Figure 3. MGE Cells Transplanted into the Striatum Displayed the Basic Membrane Properties Characteristic of Mature Forebrain Interneurons and Showed Evidence of Synaptic Integration.

(A) 67% of the MGE cells (green) expressed the synapse marker synaptophysin (red) along their processes (white arrows).

(B) We obtained whole-cell patch-clamp recordings from transplanted cells up to 20 weeks after transplantation. Alexa-594 (red) was included in the fill solution of the glass microelectrode to confirm that recordings were obtained from targeted GFP-expressing MGE transplant cells.
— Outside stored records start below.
/-- A command enters FINISHED (R337, R338, R343, R375, R427): its slot and its range entries are free, its status is kept among the
64 most recent ones, and its context learns of failures. -/
def State.retire (q : Fin 2) (c : Cmd) (arv : Fin 4) (recs : Table DWord) (s : State) : State :=
  let t := ticketOf q c.num
  let f (x : Ctx) : Ctx := x.finished c.owner t arv (recs ≠ [])
  let s := s.modCore (fun k => { k with
    queues := vmod k.queues q (fun u => { u with
      cmds := u.cmds.filter (fun x => x.num ≠ c.num),
      done := u.done.filter (fun d => decide (u.age d.num < 64)) ++ [{ num := c.num, arv := arv, recs := recs, result := c.result }] }),
    ranges := k.ranges.filter (fun r => !(r.q == q && r.num == c.num)) })
  (s.modAllBanks (fun _ _ x => f x)).modPkg (fun p => { p with parkedCtx := p.parkedCtx.map (fun x => { x with ctx := f x.ctx }) })

/-- The item record of a failure met in this package (R341). -/
def State.failure (s : State) (reason : Nat) : DWord := dw (reason + s.die % 8 * 2 ^ 24 + s.pkgId % 2 ^ 17 * 2 ^ 30)

/-- Bytes that an engine writes to a page of which every die may hold a replica (R234); each line is a counted request (R252). -/
def State.writePage (sc : Scope) (l : Loc) (attr : BitVec 10) (bs : List Byte) (s : State) : State :=
  let s := (s.l2Reqs l bs.length (attrHint attr)).sendWrite none sc (placed l bs)
  if attrRepl attr then s.modPkg (fun p => { p with replicas := p.replicas ++ replicaWrites s.die (placed l bs) }) else s

/-- Records first to last of a command's report area written, if it has one (R341); the command waits for them. -/
def State.writeRecords (q : Fin 2) (c : Cmd) (recs : Table DWord) (first n : Nat) (s : State) : State :=
  match c.report with
  | none => s
  | some (l, attr) =>
    (s.writePage c.scope (l + 8 * first) attr ((List.range n).flatMap (fun i => leBytes 8 (tget 0 recs (first + i)).toNat))).claimReqs q c.num
      reportItem s.pkg.tags
/-- Every record of it. -/
def State.writeReport (q : Fin 2) (c : Cmd) (recs : Table DWord) (s : State) : State :=
  s.writeRecords q c recs 0 (c.items + (if c.bar.isSome then 1 else 0))

/-- The held commands of the running context finish, every item failed with reason 0x01, with no release and no arrival (R342,
R438). -/
def State.cancelHeld (s : State) : State :=
  let one (s : State) (p : Fin 2 × Cmd) : State :=
    let recs := (List.range (p.2.items + (if p.2.bar.isSome then 1 else 0))).map (fun i => (i, s.failure 1))
    (s.writeReport p.1 p.2 recs).retire p.1 p.2 0 recs
  let mine (q : Fin 2) : List (Fin 2 × Cmd) :=
    ((s.core.queues.get q).cmds.filter (fun c => c.held && c.owner == s.ctx.ident)).map (fun c => (q, c))
  (mine 0 ++ mine 1).foldl one s

/-- Whether commands submitted in the open segment that write only inside the core are unfinished (R438). -/
def State.segBusy (s : State) : Bool :=
  s.core.queues.toList.any (fun q => q.cmds.any (fun c => c.inSeg && !c.held && c.owner == s.ctx.ident))

/-- The rewind (R438): its cycles are running cycles of no context. -/
def State.rewindNow (cause : Nat) (g : Segment) (s : State) : State :=
  let q := s.sq.man
  let s := s.cancelHeld.leaveIssue
  let s := g.log.foldl (fun s u => s.undo u) s
  let bin (b : MReg) (k : Bin) : Bin := let o := g.bins.get b; { k with head := o.head, tail := o.tail, occ := o.occ }
  let s := s.modMyMat (fun m => { m with bins := Vector.ofFn (fun i => bin i (m.bins.get i)) })
  let s := s.modCtx (fun c => { c with
    csrs := { g.csrs with ilkcyc := c.csrs.ilkcyc, instret := c.csrs.instret },
    loops := g.loops, pc := g.markPc, rc := g.markRc, nextIssue := g.markRc,
    flights := c.flights.filter (fun f => decide (f.seq < g.markSeq)) ++ g.landed,
    seg := none, rewound := some (g.markRc, g.markPc), resv := none })
  let s := s.newPath g.markRc false
  let n := 16 + (g.charge + 4095) / 4096
  let s := s.modSq (fun p => { p with cycle := p.cycle + dw n, now := p.now + n * s.cycleUnits,
                                      man := { q with live := q.live.filter (fun e => seqLe e.seq g.seqMark) } })
  (s.bump (s.coreReg s.core.active 0xB0) 1).relEvent s.dieFin 0xAA (dw cause) g.markPc

/-- The state at fault is in the log, so it was written since the mark (R437). -/
def Segment.logged (g : Segment) : Option Undo → Bool
  | none => true
  | some u => g.log.any u.same

/-! ## A trap of a bundle, by its kind (R422) -/

/-- A raised cause is taken: a page-fault switch, a rewind, or trap entry. `next` is the address of the bundle after. -/
def State.raise (r : Raise) (pc next : DWord) (s : State) : State :=
  let c := s.ctx
  match r.fault with
  | some k =>
    if (r.cause = 0x60 ∨ r.cause = 0x68) ∧ !c.csrs.prv ∧ s.core.fsw.get (halfIdx s.core.active) then
      s.faultSwitch r.cause r.tval k pc
    else s.takeTrap r.cause r.tval pc next
  | none =>
    if r.isW then
      match c.seg with
      | none => s.takeTrap r.cause r.tval pc next
      | some g =>
        let drop (s : State) : State := (s.cancelHeld).modCtx (fun c => { c with seg := some { g with stores := [], events := [] } })
        match g.why with
        | some w => (drop s).takeTrap 0xA8 (dw (r.cause + 256 * w)) pc next
        | none =>
          if g.again then (drop s).takeTrap 0xA9 (dw r.cause) pc next
          else if g.logged r.state then s.holdFor (.rewind r.cause)
          else s.takeTrap r.cause r.tval pc next
    else s.takeTrap r.cause r.tval pc next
(C) Most MGE cells (37/44) fired repetitive nonaccommodating action potentials with large after hyperpolarizations as is common for MGE-derived interneurons. (D) A small percent of the transplanted MGE cells that were recorded from (n = 7/44) did not exhibit neuronal membrane properties and did not fire action potentials when stimulated with a series of depolarizing currents, consistent with glial cell identity.
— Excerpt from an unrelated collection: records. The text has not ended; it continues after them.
/-- An instruction marked S in R91 traps with 0x0C at user level (R101). -/
def supervisor (f : Env → State → Plan) : Env → State → Plan := fun e s =>
  if s.ctx.csrs.prv then f e s else (f e s).barred [e.bad 0x0C]

/-! ## Groups (R76 to R78, R190) -/

/-- The lane groups of the issuing core or half-core. -/
def State.ownGroup (s : State) (g : Group) : Bool := !s.core.split || (decide (g.val < 4) == (s.core.active == .a))
/-- The enabled groups of a header, ascending. -/
def State.groups (s : State) (h : Header) : List Group := (List.finRange 8).filter (fun g => h.grp.getLsbD g.val && s.ownGroup g)
/-- Cause 0x0E: in split mode, a GRP bit of the other half-core (R78). -/
def State.grpTraps (s : State) (c : Cur) : List Raise :=
  let bits := (List.finRange 8).filter (fun g => c.hdr.grp.getLsbD g.val && !s.ownGroup g)
  if s.core.split ∧ c.slots.any (fun p => p.1 == .v0 || p.1 == .v1 || p.1 == .m) ∧ bits ≠ [] then
    [{ cause := 0x0E, tval := dw ((bits.map (fun g => 2 ^ g.val)).sum) }]
  else []

/-! ## Two slots with one destination, and two accesses to one bank (R8, R206) -/

/-- The accumulator blocks that a word names, to read or to write. -/
def Plan.blocks (p : Plan) : List Res :=
  (p.reads ++ p.dests).filter (fun r => match r with | .acc .. => true | _ => false)
/-- Two words that name one destination register, or one accumulator block (R8). -/
def Plan.clashes (p q : Plan) : Bool :=
  q.dests.any (fun w => p.dests.contains w) || q.blocks.any (fun w => p.blocks.contains w)

/-- Cause 0x05 of two parts, reported at the later slot. Two that name x0 are no duplicates, for x0 is no destination (log 83). -/
def dupTraps : List Part → List Raise
  | [] => []
  | p :: r =>
    (r.filterMap (fun q => if p.plan.clashes q.plan then some (q.env.bad 0x05) else none)) ++ dupTraps r

/-- Cause 0x40 of two parts of one group, reported at the later slot. -/
def bankTraps : List Part → List Raise
  | [] => []
  | p :: r =>
    (r.filterMap (fun q =>
      if q.group = p.group then (q.plan.banks.find? (fun b => p.plan.banks.contains b)).map (fun b => q.env.detail 0x40 b.val)
      else none)) ++ bankTraps r

def Cur.env (c : Cur) (sl : Slot) (w : Nat) : Env :=
  { slot := sl, word := w, shelf := none, lb := 0, args := none, cls := none, pc := c.pc, hdr := c.hdr, pool := c.pool }

/-- A lane group whose registers, banks and latches all carry one tag. -/
def State.tagged (g : Group) (t : Tag) (s : State) : State :=
  (s.modRegs (fun r => { r with v := vmod r.v g (fun w => w.map (fun x => { x with tag := t })) })).modMat (fun m =>
    { m with acc := vmod m.acc g (fun w => w.map (fun b => { b with tag := t })),
             lat := vmod m.lat g (fun w => w.map (fun l => { l with tag := t })) })

/-- What decoding alone raises of lane words (R76, R80, R206): the causes that they raise whatever their operands' tags. -/
def decodeRaises (parts : State → List Part) (s : State) : List Raise :=
  let at_ (t : Tag) : List Raise :=
    let ps := parts (s.tagged 0 t)
    ps.flatMap (fun p => p.plan.raises.filter (fun r => decide (r.cause < 0x10))) ++ dupTraps ps ++ bankTraps ps
  let ts : List Tag := [.raw, .int16, .int8, .uint8, .int4, .bf16, .fp16, .fp64, .e4m3, .e5m2, .fp4b, .int32]
  (at_ .fp32).filter (fun r => ts.all (fun t => (at_ t).contains r))

/-- The state as the copy words of a bundle read it: with what its scalar and lane words, where they raise nothing, store to memory
before (R263). -/
def State.afterStores (s : State) : List Part → State
  | [] => s
  | ps =>
    if ps.any (fun p => !p.plan.raises.isEmpty) then s
    else
      let run (ph : Phase) (s : State) : State := (ps.flatMap (fun p => p.plan.effs)).foldl (fun s e => if e.1 = ph then e.2 s else s) s
      let t := run .main (run .smem s)
      ((s.modPkg (fun p => { p with hbm := t.pkg.hbm, cellar := t.pkg.cellar, poison := t.pkg.poison })).modCore (fun k =>
        { k with cache := t.core.cache })).modCtx (fun c => { c with seg := t.ctx.seg })

/-- The parts of the words of a direct bundle, in the order in which causes are reported: the scalar word, then the lane words by
group, then the copy words. -/
def directParts (c : Cur) (ws : List (Slot × Nat × Meaning)) (s : State) : List Part :=
  let once (s : State) (p : Slot × Nat × Meaning) : List Part :=
    match p.2.2 with
    | .once f => [{ env := c.env p.1 p.2.1, group := none, plan := f (c.env p.1 p.2.1) s }]
    | .lanes _ => []
  let lanesIn (s : State) (g : Group) (p : Slot × Nat × Meaning) : List Part :=
    match p.2.2 with
    | .once _ => []
    | .lanes f => [{ env := c.env p.1 p.2.1, group := some g, plan := f (c.env p.1 p.2.1) g s }]
  let lanes := lanesIn s
  let isS (p : Slot × Nat × Meaning) : Bool := p.1 == .s
  -- with no group enabled the words are still decoded (R77, R80)
  let idle : List Part := match ws.flatMap (lanes 0) with
    | [] => []
    | p :: _ => [{ p with group := none, plan := Plan.raising (decodeRaises (fun s => ws.flatMap (lanesIn s 0)) s) }]
  let first : List Part := ((ws.filter isS).flatMap (once s)) ++
    (if s.groups c.hdr = [] then idle else (s.groups c.hdr).flatMap (fun g => ws.flatMap (lanes g)))
  first ++ ((ws.filter (fun p => !isS p)).flatMap (once (s.afterStores first)))

/-! ## The scoreboard (R23 to R28, R204) -/

/-- Landing cycles of the writes in flight to a register or block. -/
def Ctx.pendingOn (c : Ctx) (r : Res) : List Nat := (c.flights.filter (fun f => f.w.res.contains r)).map (·.land)

def maxOf (l : List Nat) : Nat := l.foldl max 0

/-- In mode interlock, the first running cycle in which a plan's reads and writes are clear (R28). -/
def Plan.clearAt (p : Plan) (c : Ctx) : Nat :=
  max (maxOf (p.reads.flatMap c.pendingOn))
    (maxOf (p.tracked.flatMap (fun w => (c.pendingOn w.1).map (fun l => l + 1 - w.2))))

/-- The tval of cause 0x10 (R27). -/
def sbTval (left : Nat) (sl : Slot) (write : Bool) (r : Res) : DWord :=
  dw (min left 255 * 2 ^ 16 + sl.code * 2 ^ 9 + (if write then 2 ^ 8 else 0) + r.num)

/-- In mode trap, the causes 0x10 of a part, each with its place in the order of R27. -/
def Part.sbTraps (c : Ctx) (p : Part) : List (Nat × Raise) :=
  let key (i : Nat) : Nat := p.env.slot.code * 4096 + i * 16 + (match p.group with | some g => g.val | none => 0)
  let rd := (p.plan.reads.zipIdx).filterMap (fun (r, i) =>
    match c.pendingOn r with
    | [] => none
    | l => some (key i, { cause := 0x10, tval := sbTval (maxOf l - c.rc) p.env.slot false r : Raise }))
  let wr := (p.plan.tracked.zipIdx).filterMap (fun (w, i) =>
    match (c.pendingOn w.1).filter (fun l => decide (c.rc + w.2 ≤ l)) with
    | [] => none
    | l => some (key (100 + i), { cause := 0x10, tval := sbTval (maxOf l - c.rc) p.env.slot true w.1 : Raise }))
  rd ++ wr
(E₁) Most MGE neurons were fast spiking (FS) cells and did not fire rebound action potentials after hyperpolarization.

(E₂) The FS population included stuttering FS cell subtypes.
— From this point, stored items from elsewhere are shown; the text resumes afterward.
-- ==== Sys2Proof/Machine/Control.lean ====
section
/-! DEFINITION. The CSRs (R11, R13, R101 to R106), EVPOST and RDTIME (R121, R122), BANKSW (R118), and the context-save engine (R119,
R120). -/

namespace Sys2Proof.Machine

/-! ## The CSR map (R102, R103) -/

/-- A CSR's access: whether it is read only, and whether it needs supervisor level. None where the map lists no such CSR. -/
def csrAccess (n : Nat) : Option (Bool × Bool) :=
  match n with
  | 0x001 | 0x002 | 0x003 | 0x800 | 0x801 | 0x802 => some (false, false)
  | 0xC00 | 0xC01 | 0xC02 | 0xCC0 | 0xCC1 | 0xCC2 | 0xCC3 | 0xCC4 | 0xCC5 => some (true, false)
  | 0x5C0 | 0x5C1 | 0x5C2 | 0x5C3 | 0x5C4 | 0x5C6 | 0x5C7 | 0x5C8 | 0x5C9 | 0x5CA => some (false, true)
  | 0x5C5 | 0x5CB | 0x5CC => some (true, true)
  | _ => none

def Csrs.rdvset (c : Csrs) : DWord := dw (c.rdvCount.toNat + c.rdvSize.toNat * 2 ^ 32 + c.rdvEn.toNat * 2 ^ 48)
/-- tstat as it reads (R104). -/
def Ctx.tstat (c : Ctx) : DWord :=
  dw (c.csrs.prv.toNat + c.csrs.ie.toNat * 2 + c.csrs.pie.toNat * 4 + c.csrs.pprv.toNat * 8 + c.csrs.sbm.toNat * 16 +
    c.shb.toNat * 256 + c.csrs.intrap.toNat * 512)
def Csrs.tvec (c : Csrs) : DWord := dw (c.tvecBase.toNat * 4096 + c.tvecVec.toNat)
def Csrs.segbase (c : Csrs) : DWord := dw (c.uoff.toNat + c.ulen.toNat * 2 ^ 32)
/-- ctxeng (R120). -/
def Seq.ctxeng (q : Seq) : DWord := dw (q.engOp.isSome.toNat + q.engLoad.toNat * 2 + q.engStatus.val * 256)
def State.coreidReg (s : State) : DWord :=
  dw (s.coreId.toNat + (if s.core.split ∧ s.core.active = .b then 2 ^ 16 else 0))

/-- The value of a CSR of a context. -/
def Ctx.csr (c : Ctx) (n : Nat) : DWord :=
  let k := c.csrs
  match n with
  | 0x001 => k.fflags.zeroExtend 64
  | 0x002 => k.frm.zeroExtend 64
  | 0x003 => k.fcsr
  | 0xC02 => k.instret
  | 0x800 => k.sbmode.zeroExtend 64
  | 0x801 => k.vflags.zeroExtend 64
  | 0x802 => k.rdvset
  | 0xCC1 => k.ilkcyc
  | 0xCC4 => dw c.loops.length
  | 0x5C0 => k.tcause.zeroExtend 64
  | 0x5C1 => k.tepc
  | 0x5C2 => k.tval
  | 0x5C3 => c.tstat
  | 0x5C4 => k.tvec
  | 0x5C5 => k.tnext
  | 0x5C6 => k.tscratch
  | 0x5C7 => k.asid.zeroExtend 64
  | 0x5C8 => k.segbase
  | 0x5CC => k.tcause2.zeroExtend 64
  | _ => 0

/-- The value of a CSR at the issue cycle. -/
def State.csr (s : State) (n : Nat) : DWord :=
  match n with
  | 0xC00 => s.sq.cycle
  | 0xC01 => dw s.nowNs
  | 0xCC0 => s.sq.frzcyc
  | 0xCC2 => s.coreidReg
  | 0xCC3 => dw s.pkgId
  | 0xCC5 => s.sq.evdrop
  | 0x5C9 => s.sq.binwd
  | 0x5CA => (s.sq.banks.get (otherBank s.sq.running)).pc
  | 0x5CB => s.sq.ctxeng
  | n => s.ctx.csr n

/-- A write to a context CSR: the RW fields alone (R23, R103 to R105, R195, R435). -/
def Csrs.write (n : Nat) (v : DWord) (c : Csrs) : Csrs :=
  match n with
  | 0x001 => { c with fflags := v.truncate 5 }
  | 0x002 => { c with frm := v.truncate 3 }
  | 0x003 => c.setFcsr v
  | 0x800 => if bitsOf v 0 2 = 3 then c else { c with sbmode := v.truncate 2 }
  | 0x801 => { c with vflags := v.truncate 8 }
  | 0x802 => { c with rdvEn := v.getLsbD 48 }
  | 0x5C0 => { c with tcause := v.truncate 8 }
  | 0x5C1 => { c with tepc := align16 v }
  | 0x5C2 => { c with tval := v }
  | 0x5C3 => { c with intrap := v.getLsbD 9, sbm := BitVec.ofNat 2 (bitsOf v 4 2), pprv := v.getLsbD 3, pie := v.getLsbD 2,
                      ie := v.getLsbD 1 }
  | 0x5C4 => { c with tvecBase := BitVec.ofNat 52 (bitsOf v 12 52), tvecVec := v.getLsbD 0 }
  | 0x5C6 => { c with tscratch := v }
  | 0x5C7 => { c with asid := v.truncate 12 }
  | 0x5C8 => { c with uoff := v.truncate 22, ulen := BitVec.ofNat 11 (bitsOf v 32 11) }
  | _ => c

/-- A CSR write takes effect for the first bundle after (R102). Flags that land in the cycle of a write of vflags are ORed into the value
(R59). bkpc keeps an address that is not 16 B aligned as it is written (log 88). -/
def State.writeCsr (n : Nat) (v : DWord) (s : State) : State :=
  match n with
  | 0x5C9 => s.modSq (fun q => { q with binwd := v })
  | 0x5CA => s.modSq (fun q => q.modBank (otherBank q.running) (fun c => { c with pc := v }))
  | 0x801 => s.modCtx (fun c => { c with csrs := { c.csrs.write n v with
      vflags := v.truncate 8 ||| (if c.flagged.1 = c.rc then c.flagged.2 else 0) } })
  | n => s.modCsrs (Csrs.write n v)

/-- A CSR instruction: `f` gives the new value from the old, or none where it writes nothing. -/
def csrPlan (e : Env) (s : State) (n : BitVec 12) (reads : List Reg) (d : Reg) (f : DWord → Option DWord) : Plan :=
  let old := s.csr n.toNat
  let new := f old
  let rs : List Raise := match csrAccess n.toNat with
    | none => [e.bad 0x02]
    | some (ro, sup) => (if ro ∧ new.isSome then [e.bad 0x02] else []) ++ (if sup ∧ !s.ctx.csrs.prv then [e.bad 0x0C] else [])
  { raises := rs, reads := xs reads, writes := xw d 1
    effs := (.control, fun s => match new with | some v => s.writeCsr n.toNat v | none => s) :: [(.main, State.launchX 1 d old)] }

/-- CSRRW (R102, R103). -/
def mCsrrw (n : BitVec 12) (d : Reg) (a : Reg) : Meaning := .once fun e s => csrPlan e s n [a] d (fun _ => some (s.ctx.x a))
def execCsrrw (n : BitVec 12) (d : Reg) (a : Reg) (s : State) : Host.Outcome State Fault Refusal := issueWord (mCsrrw n d a) s

/-- CSRRS (R102, R103). -/
def mCsrrs (n : BitVec 12) (d : Reg) (a : Reg) : Meaning :=
  .once fun e s => csrPlan e s n [a] d (fun v => if a = 0 then none else some (v ||| s.ctx.x a))
def execCsrrs (n : BitVec 12) (d : Reg) (a : Reg) (s : State) : Host.Outcome State Fault Refusal := issueWord (mCsrrs n d a) s

/-- CSRRC (R102, R103). -/
def mCsrrc (n : BitVec 12) (d : Reg) (a : Reg) : Meaning :=
  .once fun e s => csrPlan e s n [a] d (fun v => if a = 0 then none else some (v &&& ~~~(s.ctx.x a)))
def execCsrrc (n : BitVec 12) (d : Reg) (a : Reg) (s : State) : Host.Outcome State Fault Refusal := issueWord (mCsrrc n d a) s

/-- CSRRWI (R102, R103). -/
def mCsrrwi (n : BitVec 12) (d : Reg) (u : BitVec 5) : Meaning :=
  .once fun e s => csrPlan e s n [] d (fun _ => some (u.zeroExtend 64))
def execCsrrwi (n : BitVec 12) (d : Reg) (u : BitVec 5) (s : State) : Host.Outcome State Fault Refusal :=
  issueWord (mCsrrwi n d u) s

/-- CSRRSI (R102, R103). -/
def mCsrrsi (n : BitVec 12) (d : Reg) (u : BitVec 5) : Meaning :=
  .once fun e s => csrPlan e s n [] d (fun v => if u = 0 then none else some (v ||| u.zeroExtend 64))
def execCsrrsi (n : BitVec 12) (d : Reg) (u : BitVec 5) (s : State) : Host.Outcome State Fault Refusal :=
  issueWord (mCsrrsi n d u) s

/-- CSRRCI (R102, R103). -/
def mCsrrci (n : BitVec 12) (d : Reg) (u : BitVec 5) : Meaning :=
  .once fun e s => csrPlan e s n [] d (fun v => if u = 0 then none else some (v &&& ~~~(u.zeroExtend 64)))
def execCsrrci (n : BitVec 12) (d : Reg) (u : BitVec 5) (s : State) : Host.Outcome State Fault Refusal :=
  issueWord (mCsrrci n d u) s

/-! ## Events and time (R121, R122, R434) -/

/-- An event posted by software: held while a segment is open (R434), also once its stores perform directly, so that the events of the
core keep their order (R121). -/
def State.postEvent (code : BitVec 16) (p : DWord) (s : State) : State :=
  match s.ctx.seg with
  | some g =>
    s.modCtx (fun c => { c with seg := some { g with events := g.events ++
      [{ stamp := s.nowNs, src := s.srcId, cause := 0, code := code, p0 := p, p1 := 0 }] } })
  | none => s.coreEvent 0 code p 0

/-- EVPOST (R121). -/
def mEvpost (b : Reg) (a : Reg) : Meaning :=
  .once fun _ s => { reads := xs [a, b], effs := [(.main, State.postEvent (BitVec.ofNat 16 (bitsOf (s.ctx.x a) 0 16)) (s.ctx.x b))] }
def execEvpost (b : Reg) (a : Reg) (s : State) : Host.Outcome State Fault Refusal := issueWord (mEvpost b a) s

/-- RDTIME (R122). -/
def mRdtime (a : Reg) (d : Reg) : Meaning :=
  .once fun _ s =>
    let v : DWord := match bitsOf (s.ctx.x a) 0 2 with
      | 0 => dw s.nowNs
      | 1 => s.sq.cycle
      | 2 => s.sq.cycle - s.sq.frzcyc
      | _ => match s.ctx.task with
        | some t => if t.stream.isSome then dw t.budget else 0
        | none => 0
    xPlan [a] d 1 v
def execRdtime (a : Reg) (d : Reg) (s : State) : Host.Outcome State Fault Refusal := issueWord (mRdtime a d) s

/-! ## BANKSW (R118) -/

/-- The other bank of the sequencer becomes the running one; its first bundle issues `n` cycles after. -/
def State.switchTo (b : Fin 2) (n : Nat) (s : State) : State :=
  let s := (s.modCtx (fun c => { c with status := .standby, resv := none })).stopMate s.ctx
  (((s.tick n).modSq (fun q => { q with running := b })).modCtx (fun c => { c with resv := none })).resumeCtx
(E₃) The second most common cell type was low-threshold-spiking (LTS) cells. These cells displayed much lower spiking frequencies than did FS cells and displayed two or more rebound spikes in response to hyperpolarization.

(F) Transplanted cells demonstrated both AMPA and GABA-mediated spontaneous synaptic events.

(G) A transplanted MGE cell filled with Texas red-dextran demonstrated the branched aspiny processes that are characteristic of striatal interneurons.

Scale bars represent 3 μm in (A), 5 μm in (B), and 10 μm in (G).